Mr Trump still holds much of his party in thrall. He denounced the last aid package for Ukraine, saying: “The Democrats are sending another $40bn to Ukraine, yet America’s parents are struggling to even feed their children.” His base could be energised if, in the coming weeks, he announces his intention to run for president again in 2024. Meanwhile, unexpected trouble has come from Victoria Spartz, a Ukrainian-born Republican in the House who had once urged Mr Biden to act more decisively in Ukraine, but has recently taken to accusing some of Mr Zelensky’s aides of corruption.
“Fact is if the Republicans take over the House in 2022 us support to Ukraine will come to a halt,” tweeted Ruben Gallego, a House Democrat. Republican leaders, he predicted, would not be able to stop Trumpists like Marjorie Taylor Greene and Matt Gaetz “from dictating our Ukraine policy”. Mr Gaetz shot back: “Ruben is correct.”
Such boasting amounts to “wish-casting”, says Eric Edelman, a former senior Pentagon official under George W. Bush. maga disciples are still a minority among congressional Republicans but, he frets, could grow larger after the mid-terms. If they make up a bigger share of Republicans in the House, where spending bills originate, and particularly if they hold the balance of power, providing more aid to Ukraine will become harder. Kevin McCarthy, the Republican leader of the House, regards Mr Zelensky as a “modern-day Winston Churchill”. But few expect him to offer much resistance to the Trumpian right. Pressure will mount on the Senate (whether controlled by Democrats or Mr McConnell’s Republicans) to tame the excesses of maga-world. The matter of Ukraine, says Mr Edelman, “is a surrogate for the larger battle for the soul of the Republican Party”.
A second factor is the extent to which allies are willing to keep helping Ukraine confront Russia. “How much are our European partners doing? That’s literally the first question I get,” says Mr Coons. For most Americans, he notes, Ukraine is “half a world away”. European countries are closer to Russia’s military threat, and also more vulnerable to the danger of escalation, the loss of Russian energy supplies and the outflow of refugees.
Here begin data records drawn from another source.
/-! ### The ignored bits -/

/-- The opcode field is never ignored (R59). -/
theorem ignoredBits_le (op : Nat) : ignoredBits op ≤ 27 := by
  unfold ignoredBits
  split_ifs <;> omega

/-- Words that agree from bit n on have the same slices from bit n on. -/
theorem extractLsb'_congr {v w : Word} {n k : Nat} (h : v.toNat / 2 ^ n = w.toNat / 2 ^ n) (hk : n ≤ k) (len : Nat) :
    v.extractLsb' k len = w.extractLsb' k len := by
  apply BitVec.eq_of_toNat_eq
  rw [BitVec.extractLsb'_toNat, BitVec.extractLsb'_toNat, Nat.shiftRight_eq_div_pow, Nat.shiftRight_eq_div_pow,
    ← Nat.add_sub_cancel' hk, Nat.pow_add, ← Nat.div_div_eq_div_mul, ← Nat.div_div_eq_div_mul, h]

/-- The opcode selects which fields decode looks at, and it looks at none that reaches into the ignored bits (R59). -/
theorem decode_congr {v w : Word}
    (h : unsigned v / 2 ^ ignoredBits (opcodeNumber v) = unsigned w / 2 ^ ignoredBits (opcodeNumber v)) :
    decode v = decode w := by
  have hop : (fields v).op = (fields w).op := extractLsb'_congr h (ignoredBits_le _) 5
  have hx (hn : ignoredBits (opcodeNumber v) ≤ 22) : (fields v).x = (fields w).x := extractLsb'_congr h hn 5
  have hy (hn : ignoredBits (opcodeNumber v) ≤ 17) : (fields v).y = (fields w).y := extractLsb'_congr h hn 5
  have hz (hn : ignoredBits (opcodeNumber v) ≤ 12) : (fields v).z = (fields w).z := extractLsb'_congr h hn 5
  have hc (hn : ignoredBits (opcodeNumber v) ≤ 0) : (fields v).c = (fields w).c := extractLsb'_congr h hn 22
  have hnum : opcodeNumber v = (fields w).op.toNat := by rw [← hop, fields_op_toNat]
  rw [hnum] at hx hy hz hc
  simp only [decode, hop]
  split
  case h_16 | h_19 => rfl
  case h_13 e | h_17 e | h_18 e => rw [hx (by rw [e]; decide)]
  case h_8 e | h_11 e | h_12 e => rw [hx (by rw [e]; decide), hy (by rw [e]; decide)]
  case h_9 e => rw [hx (by rw [e]; decide), hc (by rw [e]; decide)]
  all_goals next e => rw [hx (by rw [e]; decide), hy (by rw [e]; decide), hz (by rw [e]; decide)]

/-- Settles O5: the fields that the opcode selects lie above the bits it ignores. -/
theorem ignoredBitsSelectNothing : Obligations.IgnoredBitsSelectNothing := fun _ _ => decode_congr

/-- A word is an instruction when it agrees with the canonical one above the bits that the instruction ignores (R59). -/
theorem decode_of_agrees {iw : Word} {i : Instr}
    (h : unsigned iw / 2 ^ ignoredBits (opcodeOf i) = unsigned (encode i) / 2 ^ ignoredBits (opcodeOf i)) :
    decode iw = .ok i := by
  have hop : opcodeNumber (encode i) = opcodeOf i := decode_opcode (decode_encode i)
  rw [← hop] at h
  exact (decode_congr h.symm).symm.trans (decode_encode i)

/-- A word of the XYZ shape with any bits 11:0 agrees with the canonical one above them. -/
theorem wordXYZ_above (op x y z : BitVec 5) (low : BitVec 12) :
    (wordXYZ op x y z low).toNat / 2 ^ 12 = (encodeXYZ op x y z).toNat / 2 ^ 12 := by
  rw [wordXYZ_toNat, encodeXYZ_toNat]
  omega

/-- A word that uses op, x and y, with any bits 16:0, agrees with the canonical one above them. -/
theorem wordXY_above (op x y : BitVec 5) (low : BitVec 17) :
    (wordXY op x y low).toNat / 2 ^ 17 = (encodeXYZ op x y 0#5).toNat / 2 ^ 17 := by
  rw [wordXY_toNat, encodeXYZ_toNat]
  simp only [BitVec.toNat_zero]
  omega

/-- A word that uses op and x, with any bits 21:0, agrees with the canonical one above them. -/
theorem wordX_above (op x : BitVec 5) (low : BitVec 22) :
    (wordX op x low).toNat / 2 ^ 22 = (encodeXYZ op x 0#5 0#5).toNat / 2 ^ 22 := by
  rw [wordX_toNat, encodeXYZ_toNat]
  simp only [BitVec.toNat_zero]
  omega

/-- A word that uses op alone, with any bits 26:0, agrees with the canonical one above them. -/
theorem wordOp_above (op : BitVec 5) (low : BitVec 27) :
    (wordOp op low).toNat / 2 ^ 27 = (encodeXYZ op 0#5 0#5 0#5).toNat / 2 ^ 27 := by
  rw [wordOp_toNat, encodeXYZ_toNat]
  simp only [BitVec.toNat_zero]
  omega

/-! ### The refused words -/

/-- The unassigned opcodes as a range of words (R60). -/
theorem unassigned_iff_range (iw : Word) :
    UnassignedOpcode (opcodeNumber iw) ↔ unsigned iw < 0x08000000 ∨ 0x98000000 ≤ unsigned iw := by
  simp only [UnassignedOpcode, opcodeNumber]
  omega

/-- Every other word is an instruction (R61). -/
theorem decode_ok_of_assigned {iw : Word} (h : ¬ UnassignedOpcode (opcodeNumber iw)) : ∃ i, decode iw = .ok i := by
  cases hdec : decode iw with
  | ok i => exact ⟨i, rfl⟩
  | error e => exact absurd (decode_error_cases hdec).2 h

/-- Settles O3: the range is that of the unassigned opcodes. -/
theorem refusedWordsAreTheUnassignedOnes : Obligations.RefusedWordsAreTheUnassignedOnes := by
  intro iw
  rw [← unassigned_iff_range]
  refine ⟨fun h => ⟨(fields iw).op, decode_unassigned h, fields_op_toNat iw, ?_⟩, decode_ok_of_assigned⟩
  rw [fields_op_toNat]
  exact h

/-! ### The encoders as numbers -/

/-- The range check of an `encodeXYZ` call (R55). -/
theorem wf_xyz_iff (op x y z : Nat) :
    (EncoderCall.xyz op x y z).wf = true ↔ op ≤ 31 ∧ x ≤ 31 ∧ y ≤ 31 ∧ z ≤ 31 := by
  simp only [EncoderCall.wf, fitsFive, Config.regWidth, Bool.and_eq_true, decide_eq_true_eq]
  omega

/-- The range check of an `encodeConst` call (R56). -/
theorem wf_const_iff (op x c : Nat) : (EncoderCall.const op x c).wf = true ↔ op ≤ 31 ∧ x ≤ 31 ∧ c ≤ 4194303 := by
  simp only [EncoderCall.wf, fitsFive, fitsConst, Config.regWidth, Config.constWidth, Bool.and_eq_true,
    decide_eq_true_eq]
  omega

/-- The word of an `encodeXYZ` call in range, as a number (R55). -/
theorem encodeXYZ_ofNat {op x y z : Nat} (h : op ≤ 31 ∧ x ≤ 31 ∧ y ≤ 31 ∧ z ≤ 31) :
    encodeXYZ (BitVec.ofNat 5 op) (BitVec.ofNat 5 x) (BitVec.ofNat 5 y) (BitVec.ofNat 5 z) =
      BitVec.ofNat 32 (op * 2 ^ 27 + x * 2 ^ 22 + y * 2 ^ 17 + z * 2 ^ 12) := by
  apply BitVec.eq_of_toNat_eq
  simp only [encodeXYZ_toNat, BitVec.toNat_ofNat]
  omega

/-- The word of an `encodeConst` call in range, as a number (R56). -/
theorem encodeConst_ofNat {op x c : Nat} (h : op ≤ 31 ∧ x ≤ 31 ∧ c ≤ 4194303) :
    encodeConst (BitVec.ofNat 5 op) (BitVec.ofNat 5 x) (BitVec.ofNat 22 c) =
      BitVec.ofNat 32 (op * 2 ^ 27 + x * 2 ^ 22 + c) := by
  apply BitVec.eq_of_toNat_eq
  simp only [encodeConst_toNat, BitVec.toNat_ofNat]
  omega

/-- The call that the assembler makes for an instruction gives its canonical word (R55, R56, R62). -/
theorem encode_encoderCall (i : Instr) : i.encoderCall.encode = some (encode i) := by
  unfold EncoderCall.encode
  rw [if_pos (show i.encoderCall.wf = true from instr_wf i)]
  cases i <;> simp only [Instr.encoderCall, encode, BitVec.ofNat_toNat, BitVec.setWidth_eq]

/-- Settles O4: the range check is the stated one, and in range the bit string is the stated number. -/
theorem encoderAcceptsExactlyTheRange : Obligations.EncoderAcceptsExactlyTheRange := by
  refine ⟨fun op x y z => ?_, fun op x c => ?_, encode_encoderCall⟩
  · rw [EncoderCall.encode, ← if_congr (wf_xyz_iff op x y z) rfl rfl]
    split
    · next h => exact congrArg some (encodeXYZ_ofNat ((wf_xyz_iff op x y z).mp h))
    · rfl
  · rw [EncoderCall.encode, ← if_congr (wf_const_iff op x c) rfl rfl]
    split
    · next h => exact congrArg some (encodeConst_ofNat ((wf_const_iff op x c).mp h))
    · rfl

/-- Settles O6: the eight words are evaluated. -/
theorem listedWordsDecodeAsListed : Obligations.ListedWordsDecodeAsListed := by
  unfold Obligations.ListedWordsDecodeAsListed
  decide

end Sys2Proof.Machine
end

section
/-! The assembly language and back (rules R65 to R72 of spec/30_encoding.md): the line and the text of a word, and the text
of a whole image. -/

namespace Sys2Proof.Machine

/-! ### The line of a word -/

/-- The line of a word that is an instruction (R72). -/
theorem disassemble_of_decode {iw : Word} {i : Instr} (h : decode iw = .ok i) :
    disassemble iw = some (sourceLine i) := by
  rw [disassemble, h]

/-- A word has no line exactly when its opcode is unassigned (R72). -/
theorem disassemble_eq_none_iff (iw : Word) : disassemble iw = none ↔ UnassignedOpcode (opcodeNumber iw) := by
  constructor
  · intro h
    by_contra hun
    obtain ⟨i, hi⟩ := decode_ok_of_assigned hun
    rw [disassemble_of_decode hi] at h
    cases h
  · intro h
    rw [disassemble, decode_unassigned h]

/-- A line is that of the word's instruction. -/
theorem disassemble_cases {iw : Word} {l : SourceLine} (h : disassemble iw = some l) :
    ∃ i, decode iw = .ok i ∧ l = sourceLine i := by
  cases hdec : decode iw with
  | ok i =>
    rw [disassemble_of_decode hdec] at h
    exact ⟨i, rfl, (Option.some.inj h).symm⟩
  | error e =>
    rw [disassemble, hdec] at h
    cases h

/-- A register number that came from a field is in range (R68). -/
theorem asReg_toNat (x : RegIdx) : asReg (.reg x.toNat) = .ok x := by
  rw [asReg, fitsFive, if_pos (decide_eq_true x.isLt), BitVec.ofNat_toNat, BitVec.setWidth_eq]

/-- A shift amount that came from a field is in range (R69). -/
theorem asShamt_toNat (sh : Shamt) : asShamt (.lit sh.toNat) = .ok sh := by
  rw [asShamt, fitsFive, if_pos (decide_eq_true sh.isLt), BitVec.ofNat_toNat, BitVec.setWidth_eq]

/-- An immediate that came from a field is in range (R69). -/
theorem asImmediate_toNat (c : Imm22) : asImmediate (.lit c.toNat) = .ok c := by
  rw [asImmediate, fitsConst, if_pos (decide_eq_true c.isLt), BitVec.ofNat_toNat, BitVec.setWidth_eq]

/-- Assembling the line of an instruction gives it back: mnemonic, arity and operand order are its own (R67). -/
theorem assembleLine_sourceLine (i : Instr) : assembleLine (sourceLine i) = .ok i := by
  cases i with
  | halt => rfl
  | goto | inp | out => simp only [sourceLine, assembleLine, operands1, asReg_toNat]; rfl
  | not | load | store => simp only [sourceLine, assembleLine, operands2, asReg_toNat]; rfl
  | const => simp only [sourceLine, assembleLine, operands2, asReg_toNat, asImmediate_toNat]; rfl
  | sll => simp only [sourceLine, assembleLine, operands3, asReg_toNat, asShamt_toNat]; rfl
  | _ => simp only [sourceLine, assembleLine, operands3, asReg_toNat]; rfl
Perhaps the biggest consideration is the third factor: progress on the battlefield. If the Biden administration can show that Ukraine is gaining ground, rather than being bogged down in another “forever war”, support for the country will be easier to rally. But a protracted conflict looks all too likely. Ukraine has had success of late in using American-supplied himars, a guided-missile launcher, to strike at command posts and ammunition dumps behind Russia’s front lines. But Ukrainian forces are still heavily outgunned and on the defensive, if not still retreating.
Mr Biden’s aim in the war is unclear. His administration has stopped talking about helping Ukraine to “win”, and instead speaks of preventing it from being defeated. It is delivering himars in small packages of four launchers at a time. (It claims it needs time to train Ukrainian forces.) But Mr Biden’s main concern is to avoid a direct conflict between nato and a nuclear-armed Russia. America has demanded assurances that the 84km-range gmlrs munitions provided with himars will not be fired at Russian territory; it has so far refused to provide the atacms munition which has a range of about 300km.
To some the war is unwinnable. They say the Biden administration should make haste to find a diplomatic deal. But for Ukraine’s supporters, whether Democratic or Republican, the answer is for Mr Biden to hurry up and win: give Ukraine more military help, do it faster and accept more risk. Mr Edelman has this warning for the Biden team: “If they think stalemate is the answer, or even if they are not intentionally playing for a stalemate, they’re going to lose on the battlefield, and they’re going to lose the battle for public opinion at home.”